The purchase price for the shares of common stock purchased by QNAH reflected the parties’ agreement as to the fair market value of the shares. However, the portion of the purchase price per share that exceeded the most recently reported closing price of the Company’s common stock, or $175,000 in the aggregate, was attributed to the Governing Agreement and recorded as deferred revenue. This deferred revenue is being recognized on a straight-line basis over the Governing Agreement’s five-year term. The Company recognized $35,000 and $4,375 of this consideration as revenue for the years ended December 31, 2018 and 2017, respectively.

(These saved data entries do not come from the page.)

/-- A utility node switches where the marker has reached every input in use and it holds nothing (R205). -/
def State.switchUtil (s : State) (r u : Nat) (job : Job) : State :=
  let f := s.fab r
  let x := f.ux u
  let y := f.router.takesUtil u
  match s.utilInput r u 0 job, s.utilInput r u 1 job with
  | some a, some b =>
    if !(x.pend.isEmpty && x.block.isEmpty && x.aside.isEmpty && x.openA.isEmpty && x.openB.isEmpty && x.closedA.isEmpty &&
        x.closedB.isEmpty && x.held.isEmpty) ∨ (if y then decide (x.outY.length ≥ 2) else !x.outY.isEmpty) then s
    else
      let t := (s.slot r (match job.kind with
        | .next k => k
        | _ => 0)).index
      (s.modFab r fun f => f.modUx u fun x =>
        { x.configure job.image t u s.now with
          inA := a, inB := b, outY := if y then x.outY ++ [⟨.wave job.id, s.now + 1⟩] else [],
          grants := if y then x.grants else [] }).markNode r (17 + u) job
  | _, _ => s

/-- What feeds a local port from within its tile and takes no marker through, a queue region or the scan engine, has
drained, and the cells that feed it have switched: the marker enters the port's buffer. -/
def State.injectLocal (s : State) (r : Nat) (job : Job) : State :=
  if s.nodeDone r 16 job then s
  else (List.range 4).foldl (fun s k =>
    let t := s.router r
    let f := s.fab r
    let code := t.source k
    let has := (t.buf (4 + k)).any fun h => h.item == .wave job.id
    let waits (names : Word → Bool) : Bool := f.cells.any fun e => !s.nodeDone r e.1 job && e.2.code.any names
    let ready :=
      if codeKind code = 4 then
        ((f.mtile (bits code 3 1)).queue (bits code 0 3)).items.isEmpty &&
          !waits fun w => wordNamesQueue w (bits code 3 1) (bits code 0 3)
      else if codeKind code = 6 then
        f.scan.inq.isEmpty && f.scan.hold.isEmpty && f.scan.outq.isEmpty &&
          !waits fun w => bits w.toNat 26 6 == 0x25 && bits w.toNat 16 5 == 23
      else false
    if ready && !has && mapGet 0 t.waved (4 + k) != job.id + 1 then
      s.modRouter r fun t => { t with inq := mapSet t.inq (4 + k) (t.buf (4 + k) ++ [⟨.wave job.id, s.now + 1⟩]) }
    else s) s

/-- A router switches where the marker has passed every input port that its words use, and its corner-turn nodes have passed
it on (R205). -/
def State.switchRouter (s : State) (r : Nat) (job : Job) : State :=
  let t := s.router r
  let turns := t.words.filterMap swTurn
  if t.inputs.all (fun p => mapGet 0 t.waved p == job.id + 1) &&
      turns.all fun u => s.nodeDone r (17 + u) job && ((s.fab r).ux u).outY.isEmpty then
    let i := (s.slot r (match job.kind with
      | .next k => k
      | _ => 0)).index
    (s.modRouter r fun t => t.configure job.image i job.lead).markNode r 16 job
  else s

/-- A memory tile switches where every cell and the router of its tile have switched and its queues are empty (R147, R205).
Where its preload has failed, no node of the tile has anything left to switch. DEDUCED (log 92), unsafe. -/
def State.switchMtile (s : State) (r q : Nat) (job : Job) : State :=
  if (List.range 17).all (fun k => s.nodeDone r k job) && (s.mtile r q).queues.all fun e => e.2.items.isEmpty then
    let i := (s.slot r (match job.kind with
      | .next k => k
      | _ => 0)).index
    let s := (s.modMtile r q fun m => m.configure job.image i q).markNode r (19 + q) job
    let s := if q = 0 then s.modMx r fun g => { g with rows := [] } else s
    let s := s.preload job.lead r i q job.image
    if (s.fab r).nodes.isEmpty then (List.range 26).foldl (fun s k => s.markNode r k job) s else s
  else s

/-- A generator that ran a write stream at the marker switches where that stream has ended (R205). -/
def State.switchGen (s : State) (r g : Nat) (job : Job) : State :=
  if (s.gen r g).stream.all fun t => t.ended || decide (spbDir t.spb = 0 ∨ spbDir t.spb = 3) then s.markNode r (21 + g) job
  else s

/-- Once all its nodes have switched a tile's active slot is the new one; once all its tiles have, the activation is over
(R203, R205). -/
def State.finishSwitch (s : State) (r : Nat) (job : Job) (slot : Nat) : State :=
  if nodeKeys.all fun k => s.nodeDone r k job then
    let old := (s.fab r).active
    let s := (s.modFab r fun f => { f with active := if s.nodeDone r 25 job then none else some slot }).modSlot r slot fun k => { k with used := s.now }
    let s := s.placeCode r job.image
    let s := { s with lanes := s.lanes.filter fun l =>
      !(decide (l.lead = job.lead ∧ l.slot ≠ slot) && old == some l.slot) }
    if job.tiles.all fun t => nodeKeys.all fun k => s.nodeDone t k job then
      let s := { s with jobs := s.jobs.filter fun j => decide (j.id ≠ job.id) }
      let s := job.tiles.foldl (fun s t => s.modFab t fun f => { f with nodes := [] }) s
      ((s.newImage job.lead job.image).joinLanes job.lead slot job.tiles job.image).tlDone job.core
    else s
  else s

/-- NODE_SWITCH (R205): a node of the tile in focus switches to the new image where the conditions hold. -/
def execNodeSwitch (node : Node) (s : State) : Host.Outcome State Fault Refusal :=
  let r := s.foc.unit
  let key := match node with
    | .cell c => if c < 16 then c else 25
    | .router => 16
    | .ux k => if k < 2 then 17 + k else 25
    | .mtile q => if q < 2 then 19 + q else 25
    | .gen g => if g < 4 then 21 + g else 25
  .next (
    if key ≥ 25 ∨ (s.fab r).frozen then s
    else match s.waveOf r key with
      | none => s
      | some job => match job.kind with
        | .next slot =>
          let s := s.injectLocal r job
          let s' := match node with
            | .cell k => s.switchCell r k job
            | .router => s.switchRouter r job
            | .ux u => s.switchUtil r u job
            | .mtile q => s.switchMtile r q job
            | .gen g => s.switchGen r g job
          if s'.nodeDone r key job then (s'.touch r).finishSwitch r job slot else s'
        | _ => s)

end Sys2Proof.Machine
end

The second tranche closing contemplated by the stock purchase agreement did not occur, and accordingly, QNAH did not purchase any additional shares under the stock purchase agreement. QNAH does not have, and as of December 31, 2017 did not have, any further obligation to purchase common stock under the stock purchase agreement.

QNAH Convertible Note Agreement

In October 2017, the Company issued a subordinated convertible promissory note to QNAH in the principal amount of $3.0 million against receipt of cash proceeds equal to such principal amount. The QNAH Convertible Note bears simple interest at the rate of 3.0% per annum and matures on October 26, 2020 (the “Maturity Date”). Neither interest nor principal payment are due until the Maturity Date, subject to earlier conversion. QNAH may elect to convert all or any portion of the outstanding principal balance of the Note and all unpaid accrued interest thereon at any time prior to the Maturity Date into shares of the Company’s common stock at a conversion price of $3.984 per share.

Debt issuance costs of $25,787 and $40,510 relating to the QNAH Convertible Note are being presented as a direct reduction of Convertible Note, related party – net of debt issuance costs as of December 31, 2018 and December 31, 2017, respectively. Amortization of the QNAH Convertible Note deferred financing costs was $13,454 and $1,269 for the years ended December 31, 2018 and 2017, respectively. Interest accrued on the QNAH Convertible Note for the years ended December 31, 2018 and 2017 was $90,000 and $8,630, respectively. Both amounts were included in interest expense in the accompanying consolidated statements of operations.